Collected data entries
-- ==== Sys2Proof/Machine/Access.lean ====
section
/-! DEFINITION. Data addresses: the spaces and the checks of an access (R230 to R241, R279), translation (R360, R361),
range locks (R263, R364), owners (R237, R240, R246), and the requests that a unit sends to them (R250, R251, R370). -/

namespace Sys2Proof.Machine

/-! ### Range locks (R263, R364) -/

/-- Does an entry cover any 32-byte unit of [lo, hi]? -/
def Lock.covers (l : Lock) (lo hi : Nat) : Bool := decide (l.first.toNat ≤ hi) && decide (lo ≤ l.last.toNat)

/-- The range-lock trap (R263): a load meets a write lock, a store meets any lock. -/
def Tile.lockHit (t : Tile) (write : Bool) (off size : Nat) : Bool :=
  t.blk.en.locks.toList.any (fun l => match l with
    | some k => (write || k.wl) && k.covers (off / 32) ((off + size - 1) / 32)
    | none => false)

/-- The lowest free entry of the range-lock table. -/
def Tile.freeLock (t : Tile) : Option Nat := (List.range 48).find? (fun i => (t.blk.en.locks.toList.getD i none).isNone)

/-- The conditions of R53: results, tokens and in-flight accumulators of a context. -/
def Tile.settled (t : Tile) (c : Nat) : Bool :=
  (t.ctx c).outs.isEmpty && t.blk.en.copies.all (fun k => k.ctx != c) && t.blk.en.queries.all (fun k => k.ctx != c) &&
    t.blk.arr.accs.toList.all (fun a => !(a.ifl && a.own.toNat == c))

/-- No context of the tile can use a binding any more: each is idle, a wait of R53 that has ended counted, or stopped (R268). -/
def Tile.atRest (t : Tile) : Bool :=
  (List.range 8).all (fun c => match (t.ctx c).run with
    | .idle | .stopped _ => true
    | .ending _ => t.settled c
    | _ => false)

/-- A lock held by a binding, of a weight slot or of an XSCH table (R209, R368). -/
def Lock.binding (l : Lock) : Bool := l.src == 32 || l.src == 33 || l.src == 40

/-- An empty weight slot. -/
def WSlot.empty : WSlot := { st := 0, fmt := 0, off := 0, img := [] }

/-- A tile at rest, its array commands done, has released the locks of its bindings (R268); its weight slots become empty with them, since a
slot's image stays locked while the slot refers to it (R209). -/
def Tile.unbind (t : Tile) : Tile :=
  if t.atRest && t.blk.arr.queue.isEmpty then
    (t.modEn fun e => { e with locks := e.locks.map (fun l => match l with
      | some k => if k.binding then none else some k
      | none => none) }).modArr fun a => { a with slots := Vector.replicate 2 WSlot.empty }
  else t

/-- Number of free entries. -/
def Tile.freeLocks (t : Tile) : Nat := (t.blk.en.locks.toList.filter (fun l => l.isNone)).length

/-- Take a lock on `size` bytes from an offset, in the lowest free entry; nothing where none is free. -/
def Tile.lock (t : Tile) (wl : Bool) (src off size : Nat) : Tile :=
  match t.freeLock with
  | none => t
  | some i => t.modEn fun e => { e with locks := e.locks.set! i (some { wl := wl, src := BitVec.ofNat 6 src, last := BitVec.ofNat 16 ((off + size - 1) / 32), first := BitVec.ofNat 16 (off / 32) }) }

/-- Release every entry of a holder. -/
def Tile.unlock (t : Tile) (src : Nat) : Tile :=
  t.modEn fun e => { e with locks := e.locks.map (fun l => match l with
    | some k => if k.src.toNat = src then none else some k
    | none => none) }

/-! ### Translation (R360, R361) -/

/-- Page size of an entry, as a power of two. -/
def pageBits (w1 : Word) : Nat := match fld w1 62 61 with | 0 => 16 | 1 => 21 | _ => 30
def entryVld (w1 : Word) : Bool := w1.getLsbD 63
def entryRd (w1 : Word) : Bool := w1.getLsbD 60
def entryWr (w1 : Word) : Bool := w1.getLsbD 59
def entrySt (w1 : Word) : Bool := w1.getLsbD 58
def entryHs (w1 : Word) : Bool := w1.getLsbD 57
def entryBlv (w1 : Word) : Bool := w1.getLsbD 56

/-- Does an entry hit an address of an ASID and generation (R361)? -/
def entryHits (e : Word × Word) (a : Word) (asid gen : Nat) : Bool :=
  let n := pageBits e.2
  entryVld e.2 && fld e.1 63 62 == fld a 63 62 && fld e.1 56 16 * 2 ^ 16 / 2 ^ n == fld a 56 0 / 2 ^ n &&
    fld e.1 11 0 == asid && fld e.1 15 12 == gen

/-- The physical address that an entry gives. -/
def entryPa (w1 : Word) (a : Word) : Nat :=
  let n := pageBits w1
  fld w1 51 16 * 2 ^ 16 / 2 ^ n * 2 ^ n + a.toNat % 2 ^ n

/-- The entry of a TLB that hits, with its index. -/
def Tlb.hit (t : Tlb) (a : Word) (asid gen : Nat) : Option (Nat × Word × Word) :=
  (t.ents.find? (fun e => entryHits e.2 a asid gen)).map (fun e => (e.1, e.2.1, e.2.2))

/-- A hit counts as use (R361). -/
def Tlb.touch (t : Tlb) (i : Nat) : Tlb := { t with order := t.order.filter (fun k => k != i) ++ [i] }

/-- ASID and generation under which a core's accesses translate (R361, R363). -/
def State.asidGen (s : State) (core : Nat) : Nat × Nat :=
  let a := (s.tile core).blk.lr.asid.toNat
  (a, (Tbl.get (s.cluster (homeCluster core)).gent a 0).toNat)

/-! ### Owners (R237, R238, R240, R246) -/

/-- The home slice of an ordinary device address (R237). -/
def sliceOf (pa : Nat) : Nat :=
  let h := (pa / 2 ^ 13 % 2 ^ 11) ^^^ (pa / 2 ^ 24 % 2 ^ 11) ^^^ (pa / 2 ^ 35 % 2 ^ 11)
  h * 24 / 2 ^ 11
/-- The stack of a Heron-striped page (R238). -/
def heronStack (pa : Nat) : Nat := pa / 2 ^ 21 % 2 ^ 20 % 24
/-- The CXL port of a host address: bit 16, or the other if that one is not ready (R240, R40). -/
def State.portOf (s : State) (pa : Nat) : Nat :=
  let p := pa / 2 ^ 16 % 2
  if s.mg.rdyc.getLsbD p then p else if s.mg.rdyc.getLsbD (1 - p) then 1 - p else p

/-- The end of device memory (R237). -/
def deviceEnd : Nat := 1152 * 2 ^ 30

/-! ### The checks of one element (R279) -/

/-- What an access is: bytes, alignment, permissions it needs, how it meets range locks (`none`: not at all; else
whether it writes), and the spaces it may name, bit 0 own pool, 1 other pools, 2 device, 3 system. -/
structure Access where
  size : Nat
  align : Nat
  rd : Bool
  wr : Bool
  lock : Option Bool
  spaces : Nat
  /-- check 1 of R279, the ordered-mode violation, applies -/
  ord : Bool := true
  deriving DecidableEq, Repr

/-- A place that an access reaches. -/
inductive Place where
  | own (off : Nat)
  /-- at an owner, at an offset or physical address; from a stable page or not -/
  | far (o : Owner) (a : Nat) (st : Bool)
  deriving DecidableEq, Repr

/-- What the checks of one element come to. -/
inductive Found where
  | at (p : Place) (hit : Option Nat)
  | bad (c : Cause)
  | miss
  | absent
  deriving DecidableEq, Repr

/-- Checks 5 to 7 of R279 on the own pool. -/
def Tile.ownCheck (t : Tile) (x : Access) (off : Nat) : Option Cause :=
  if off < t.blk.lr.xb.toNat then some causeExec
  else if t.abase < off + x.size then some causePart
  else match x.lock with
    | some w => if t.lockHit w off x.size then some causeLock else none
    | none => none

/-- The space class of an address that keeps R232: 0 own pool, 1 another tile, 2 device, 3 system; with the tile
named. `none`: a bound is broken. -/
def State.classify (s : State) (a : Word) (size : Nat) : Option (Nat × Nat) :=
  let r := s.me.blk.lr
  match fld a 63 62 with
  | 0 => if fld a 61 21 = 0 ∧ fld a 20 0 + size ≤ 2 ^ 21 then some (0, s.cur) else none
  | 1 =>
    let x := fld a 39 32
    let y := fld a 31 24
    if fld a 61 40 = 0 ∧ fld a 23 21 = 0 ∧ fld a 20 0 + size ≤ 2 ^ 21 ∧ r.gxo ≤ x ∧ x < r.gxo + r.gw ∧ r.gyo ≤ y ∧ y < r.gyo + r.gh
    then some (if tileNo x y = s.cur then (0, s.cur) else (1, tileNo x y)) else none
  | 2 => if fld a 61 48 = 0 ∧ fld a 47 0 + size ≤ 2 ^ 48 then some (2, 0) else none
  | _ => if fld a 61 57 = 0 ∧ fld a 56 0 + size ≤ 2 ^ 57 then some (3, 0) else none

**What you will do**
Lines after the one containing "t.blk.en.locks.toList.any (fun l" are left out; every line from the start of the entries through that line is restated word for word.

**Output of the task**
-- ==== Sys2Proof/Machine/Access.lean ====
section
/-! DEFINITION. Data addresses: the spaces and the checks of an access (R230 to R241, R279), translation (R360, R361),
range locks (R263, R364), owners (R237, R240, R246), and the requests that a unit sends to them (R250, R251, R370). -/

namespace Sys2Proof.Machine

/-! ### Range locks (R263, R364) -/

/-- Does an entry cover any 32-byte unit of [lo, hi]? -/
def Lock.covers (l : Lock) (lo hi : Nat) : Bool := decide (l.first.toNat ≤ hi) && decide (lo ≤ l.last.toNat)

/-- The range-lock trap (R263): a load meets a write lock, a store meets any lock. -/
def Tile.lockHit (t : Tile) (write : Bool) (off size : Nat) : Bool :=
  t.blk.en.locks.toList.any (fun l => match l with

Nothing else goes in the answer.